Weeks passed, then a full month, as Liao planned out and made practice versions of his bowcase-to-be.    Every time he produced a scrap version and took it apart the image held within his mind of the final project took on greater refinement. In this way it finally resolved into an object he envisioned manufacturing with true pride.

That was the easy part. Making the case would represent the true struggle. Liao gritted his teeth, knowing the road would not be walked swiftly and that the unseen and frustrating obstacles would be many. He could make a simple case with ease, but that was not the task Sayaana had set before him, nor the one he had committed himself to take on. To produce a true work, one that represented the pinnacle of his present abilities, demanded he draw out not only maximum effort, but also maximum difficulty.

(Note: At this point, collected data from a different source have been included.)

-- ==== Sys2Proof/Machine/Dealing.lean ====
section
/-!
DEFINITION. Dealing (03_deck.md R93 to R100, R109): the boot flash, staging, the end of dealing with its distribution or refusal, OTP
records, the store, and the mailbox that carries them (17_host_interface.md R516 to R518).
-/

namespace Sys2Proof.Machine

/-! ### Staging (R95, R96) -/

/-- The preconditions of a mailbox deck (R95). -/
def Block.mayDeal (b : Block) : Bool :=
  b.allStandstill && (b.safety.a.halves &&& b.safety.b.halves) = 0 && !b.trust.writeUnlock

/-- Dealing is shown as PHASE 0x2; a device that something other than step 3 stopped stays stopped (R38) (DEDUCED, log entry 136). -/
def Block.phaseDealing (b : Block) : Block :=
  let b : Block := { b with boot.phase := b.get DEV_BOOT_PHASE }
  if b.boot.phase = 14 ∧ b.get DEV_BOOT_FAIL_STEP ≠ 3 then b else b.setPhase 2

/-- Staging begins (R96): the dispatcher stops, every engine's work is abandoned, RWS writes are discarded, RWV writes too with
reason 0x07, motion permission is withdrawn, and the servo is FREE (18_plant_time.md Table 18.3) (DEDUCED, log entry 49). -/
def Block.startStaging (b : Block) : Block :=
  let b : Block := { b with boot.dealing := true, boot.stage := [], passed := none }
  let b := b.each 32 fun b e => (b.dropEngine e).2.modEng e fun x => { x with leftAt := none }
  let b := b.used.foldl (fun b d => b.modDesc d fun x => { x with armed := false, deferred := none }) b
  let b := (b.set DIS_STAT_SEGRUN 0).off DIS_STAT_BKG_RUN
  let lost := b.vq.map (fun w => (w.vstat, w.off)) ++ (b.valid ++ b.due).map fun f => (f.vstat, f.off)
  let b := lost.foldl (fun b v => b.wr v.1 (BitVec.ofNat 32 (7 + v.2 * 2 ^ 8))) b
  let b := if lost.isEmpty then b else b.devErr DEV_STAT_RANGE_ERR
  let b : Block := { b with shadow := [], vq := [], valid := [], due := [], safety.startLock := true }
  let b := ({ b with plant.ri := 0, plant.step := none }.setPltRate 0).setServo 0
  (b.phaseDealing.showSafety).refreshOutputs

/-! ### Distribution (R97) -/

/-- Registers that a deal builds afresh (DEDUCED, log entry 23): axes, line angle, plant unit but for its status, segments, node-position
status, flow and descriptor statistics. -/
def dealtReg (x : Nat) : Bool :=
  (0x200 ≤ x && x < 0x220) || (0x20000 ≤ x && x < 0x30000) ||
    (0x30408 ≤ x && x < 0x31400 && x ≠ 0x30804 && x ≠ 0x30C04) || (0x40000 ≤ x && x < 0x80000) ||
    (0xC0000 ≤ x && x < 0x100000) || (0x107000 ≤ x && x < 0x109000) || (0x113000 ≤ x && x < 0x120000)

/-- The domains of the deck: those to leave go off in descending order, those to come go on in ascending order
(20_clocks_power_reset.md R584) (DEDUCED, log entry 37). -/
def Block.switchDomains (b : Block) (m : Nat) : Block :=
  let off := ((List.range 12).reverse).filter fun n => !bit m n && b.domainOn n
  let on := (List.range 12).filter fun n => bit m n && !b.domainOn n
  let b := off.foldl (fun b n => b.switchDomain n false) { b with pd0.switching := [] }
  on.foldl (fun b n => b.switchDomain n true) (b.set CPR_PD_DECK m)

/-- The gates that follow the deck (20_clocks_power_reset.md Table 20.3). -/
def Block.dealGates (b : Block) (d : Deck) : Block :=
  let gate (b : Block) (g : Nat) (on : Bool) : Block := if on then b.openGate g else b.wantGate g
  let b := b.each 8 fun b s => gate b (36 + s) (d.used s || d.oddOfRing s)
  let b := b.each 2 fun b p => gate b (44 + p) (d.plant.ports.any fun r => r.port = p && bit r.cfg 0)
  let b := b.each 4 fun b k => gate b (32 + k) (bit b.cap.banks k)
  (gate b 46 d.mirror.isSome).wantGate 47

/-- The ANGLE section (04_line_angle.md R146, R135, R136). -/
def Block.loadAngle (b : Block) (a : AngleSect) : Block :=
  let b : Block := { b with ang := Reset.ang }
  let b := a.sources.foldl (fun b s =>
    let b := ((b.put ANG_CTL_RUN (bit s.flags 1)).set ANG_CTL_KIND s.kind).set ANG_CTL_INDEX s.index
    let b := ((b.put ANG_CTL_LOSS_ACT (bit s.flags 0)).set ANG_TURN_NUM s.turnNum).set ANG_TURN_DEN s.turnDen
    (b.set ANG_LOSS_TO s.lossTo).set ANG_OFFSET s.offset) b
  let b := a.extraps.foldl (fun b e =>
    ((b.set ANG_TUNE_KW_SHIFT e.kwShift).set ANG_TUNE_LOOKAHEAD e.lookahead).set ANG_RESYNC_TH e.resyncTh
      |>.set ANG_RAMP e.ramp) b
  let b := a.virtuals.foldl (fun b v => (b.set ANG_VRATE v.1).set ANG_VSLEW v.2) b
  let b := a.channels.foldl (fun b c =>
    let b := b.put ⟨aANG_CH_EN (c.channel / 32), c.channel % 32, 1⟩ c.enabled
    ((b.set (ANG_CH_CFG c.channel) c.cfg).set (ANG_CH_TIME c.channel) c.time).set (ANG_CH_HYST c.channel) c.hyst) b
  let b := (a.events.zipIdx 0).foldl (fun b e => b.addEvent e.2 e.1) b
  a.capins.foldl (fun b c =>
    if h : c.input < 8 then
      { b with ang.capCfg := b.ang.capCfg.set c.input (b2n c.rising + 2 * b2n c.falling, c.filter) }
    else b) b

/-- The FIELD section (16_field_io.md R501); the watchdog arms anew (R497). -/
def Block.loadField (b : Block) (f : FieldSect) : Block :=
  let b := (b.wr aFLD_GEN 0).wr aFLD_WDCFG 0
  let b := b.wr aFLD_DIN_IRQ 0
  let b := b.each 4 fun b g => b.wr (aFLD_DGCFG g) 0
  let b := b.each 2 fun b h => b.wr (aFLD_OGCFG h) 0
  let b := f.dins.foldl (fun b g =>
    let b := b.put ⟨aFLD_GEN, g.group, 1⟩ g.enabled
    let b := ((b.put (FLD_DGCFG_TYPE3 g.group) g.type3).set (FLD_DGCFG_FILT g.group) g.filt).set (FLD_DGCFG_WB g.group) g.wb
    b.set ⟨aFLD_DIN_IRQ, 8 * g.group, 8⟩ g.irq) b
  let b := f.douts.foldl (fun b g =>
    let b := b.put ⟨aFLD_GEN, 4 + g.group, 1⟩ g.enabled
    ((b.set (FLD_OGCFG_PAR g.group) g.par).set (FLD_OGCFG_OLD g.group) g.old).set (FLD_OGCFG_RETRY g.group) g.retry) b
  let b := f.wdogs.foldl (fun b w => (b.set FLD_WDCFG_WDTIME w.time).set FLD_WDCFG_WDMASK w.mask) b
  { b with field.wdArmed := false }.refreshOutputs

/-- The PLANT section (18_plant_time.md R551). -/
def Block.loadPlant (b : Block) (p : PlantSect) : Block :=
  let ports := Reset.plant.ports.map fun q => { q with heardAt := b.up }
  let b : Block := { b with plant := { Reset.plant with
    laSalt := b.plant.laSalt, laSeq := b.plant.laSeq, laLast := b.plant.laLast, ports := ports } }
  let b := p.ports.foldl (fun b r =>
    let b := ((b.set ⟨aPLT_P_CFG r.port, 0, 32⟩ r.cfg).set (PLT_P_TXLAT r.port) r.txlat).set (PLT_P_RXLAT r.port) r.rxlat
    (b.set (PLT_P_MAC_LO r.port) r.mac).set (PLT_P_MAC_HI r.port) (r.mac / 2 ^ 32)) b
  let b := p.clocks.foldl (fun b c =>
    ((b.set PLT_MODE c.mode).set PLT_JUMP_TH c.jumpTh).set ⟨aPLT_SERVO, 0, 32⟩ c.servo) b
  let b := p.queues.foldl (fun b q =>
    ((b.put (PLT_Q_CFG_EN q.queue) (bit q.cfg 0)).put (PLT_Q_CFG_PORT q.queue) (bit q.cfg 1)).set
      (PLT_Q_CFG_LATE_TOL q.queue) q.lateTol) b
  p.latx.foldl (fun b x =>
    ((b.on PLT_LA_CTL_EN).set PLT_LA_CTL_LAPORT x.port).set PLT_LA_CTL_RATE_DIV x.rateDiv) b

/-- AXES, LOOPS and the axis descriptors (07_axis_loop_law.md R226, 10_task_dispatch.md R308, R320). A virtual axis runs at once
(08_profiles_and_gearing.md R256). -/
def Block.loadAxes (b : Block) (d : Deck) (hands : List (Nat × Nat)) : Block :=
  let b : Block := { b with axes := [], entries := [], descs := [], flows := [] }
  let b := d.axes.foldl (fun b r => if r.kind = 3 then b.modAx r.axis fun x => { x with starting := true } else b) b
  let b := d.inits.foldl (fun b i => b.wr (0xC0000 + 0x400 * i.axis + i.off) i.value) b
  let b := d.axes.foldl (fun b r =>
    let h := sget (fun _ => 0) hands r.axis
    if r.kind = 3 ∨ h = 0 then b
    else
      let ws : Vector Word 8 := Vector.ofFn fun k : Fin 8 =>
        if k = 0 then 9 else if k = 1 then BitVec.ofNat 32 r.axis else if k = 6 then BitVec.ofNat 32 (d.lawTime r) else 0
      (b.modDesc r.axis fun _ => { Reset.desc with words := ws, cold := true }).setHand r.axis (h - 1)) b
  (b.each 32 fun b e => b.showEngine e).showUsed

/-- The whole deck takes force. Segments are stopped, windows emptied, captures forgotten, the pair dissolved until the election. -/
def Block.distribute (b : Block) (d : Deck) (pcrcA pcrcB : Nat) : Block :=
  let hands := d.hands (b.deckPool d)
  let left := (List.range 8).filter fun s => b.get (SEG_STAT_STATE s) ≠ 0
  let b : Block := { b with trust.loaded := true, trust.policy := d.policy }
  let b := b.switchDomains (d.domains.headD 0)
  let b : Block := { b.memClear 0x20000000 0x20800000 with
    dealt := some d, regs := b.regs.filter fun r => !dealtReg r.1, segs := [] }
  let b := (b.safDealt d pcrcA pcrcB).loadField d.field
  let b := ((b.loadPlant d.plant).loadAngle d.angle).loadAxes d hands
  let b := b.each 32 fun b e => if b.engineOn e then b.loadProgram e else b
  let b := (b.fwClear).capDealt
  let b : Block := { b with partner := Reset.partner }
  let b := (((b.off PTN_STAT_PAIRED).off PTN_STAT_READY).off PTN_STAT_DEGRADED).off PTN_STAT_XFER
  let b := ((b.set PTN_STAT_ROLE 0).off PLT_STAT_PARTNER).set PTN_ANG_TOL
    ((d.mirror.bind (·.pairs.head?)).map (·.angTol) |>.getD 0)
  left.foldl (fun b s => b.segIrq s 0) (b.dealGates d)

/-- The words of a hash, the first byte in [31:24] of the first word (Table 3.13). -/
def hashWord (h : BitVec 384) (j : Nat) : Word := BitVec.ofNat 32 (h.toNat / 2 ^ (32 * (11 - j)))

/-- Dealing succeeds: STATE 0x4, the deck page, record 0x0008; steps 4 to 8 follow (R95, R97): PHASE stays 0x2 until step 4. -/
def Block.succeed (b : Block) (d : Deck) (pcrcA pcrcB : Nat) : Block :=
  let b := b.distribute d pcrcA pcrcB
  let b : Block := { b with
    boot.dealing := false, boot.staging := false, boot.stage := [], boot.step3 := true, boot.step4 := false, passed := none }
  let b := if b.get DEV_BOOT_FAIL_STEP = 3 then b.set DEV_BOOT_FAIL_STEP 0 else b
  let b := b.each 12 fun b j => b.wr (aDCK_HASH j) (hashWord d.digest j)
  let b := b.set TRU_STAT_DECK_SLOT d.header.slot
  (b.setDckState 4).event 8 0 d.header.secver (hashWord d.digest 0).toNat

/-! ### Refusal (R98, R109) -/

/-- A run-time refusal that cost shared axis memory (R98): zeroed, tables empty, helpers from the actual position, axes disabled. -/
def Block.stateLost (b : Block) : Block :=
  let b := b.memClear 0x20000000 0x20800000
  let b := b.eachAxis fun b i => ((b.rcClear i).followActual i).modAx i fun x => { x with en := .off }
  let b := b.eachAxis fun b i => (b.off (AX_STAT_ENABLED i)).off (AX_CTL_ENABLE i)
  b.on DCK_STAT_STATE_LOST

"There are two ways to produce artifacts," Elder Fu Jin had explained cultivator artistry to him years before. "The first is to layer qi into an item using rituals and formations both during and following its production. This creates a qi reservoir within the object's matrix, allowing it to actively gain and release power according to the nature of the capabilities to which its essence has been aligned and bound. This method, though common, is unsuitable for you, as carrying such foreign qi compromises your abilities."

Liao had nodded at this, and later observed it in battle, watching the demons as they tracked the qi embedded in Su Yi's spear.

"The second method is to strengthen the item's fundamental structure by using qi to elevate it beyond the capacity of the base materials that make up all things." The elder had demonstrated this using several of her own productions, thread and yarn stronger than any ever drawn out on mortal spindles. "This requires control of every step of the process, the continual utilization of your artistry and qi to infuse the crafting, to elevate the production, the act of creation, to a higher stage of being. You have to cultivate the product itself, changing its qi from the simple to the sublime. It cannot be easily explained, but as you acquire ever expanded comprehension of your work, of its fundamental dao, the change will naturally reveal itself through endless effort."

A transformation Qing Liao would spend a great many hours scouring, stroking, and stretching pigskin until he felt it resonate with his every touch hoping to induce.

It did not come easily. Hunt a boar, skin the beast, cure and tan the hide, this was a mere first step. The resulting leather had to be scraped, treated, and cut to a proper shape using many varied blades. Folding, molding, and then boiling to harden the leather to proper consistency all followed that. Each of these steps were needed simply to produce the basic shell of the bowcase, and did not even begin to incorporate decoration, embellishment, or accessorization, all needed to produce a properly aligned aesthetic presentation. Failures ran rampant, for every step carried its own perils.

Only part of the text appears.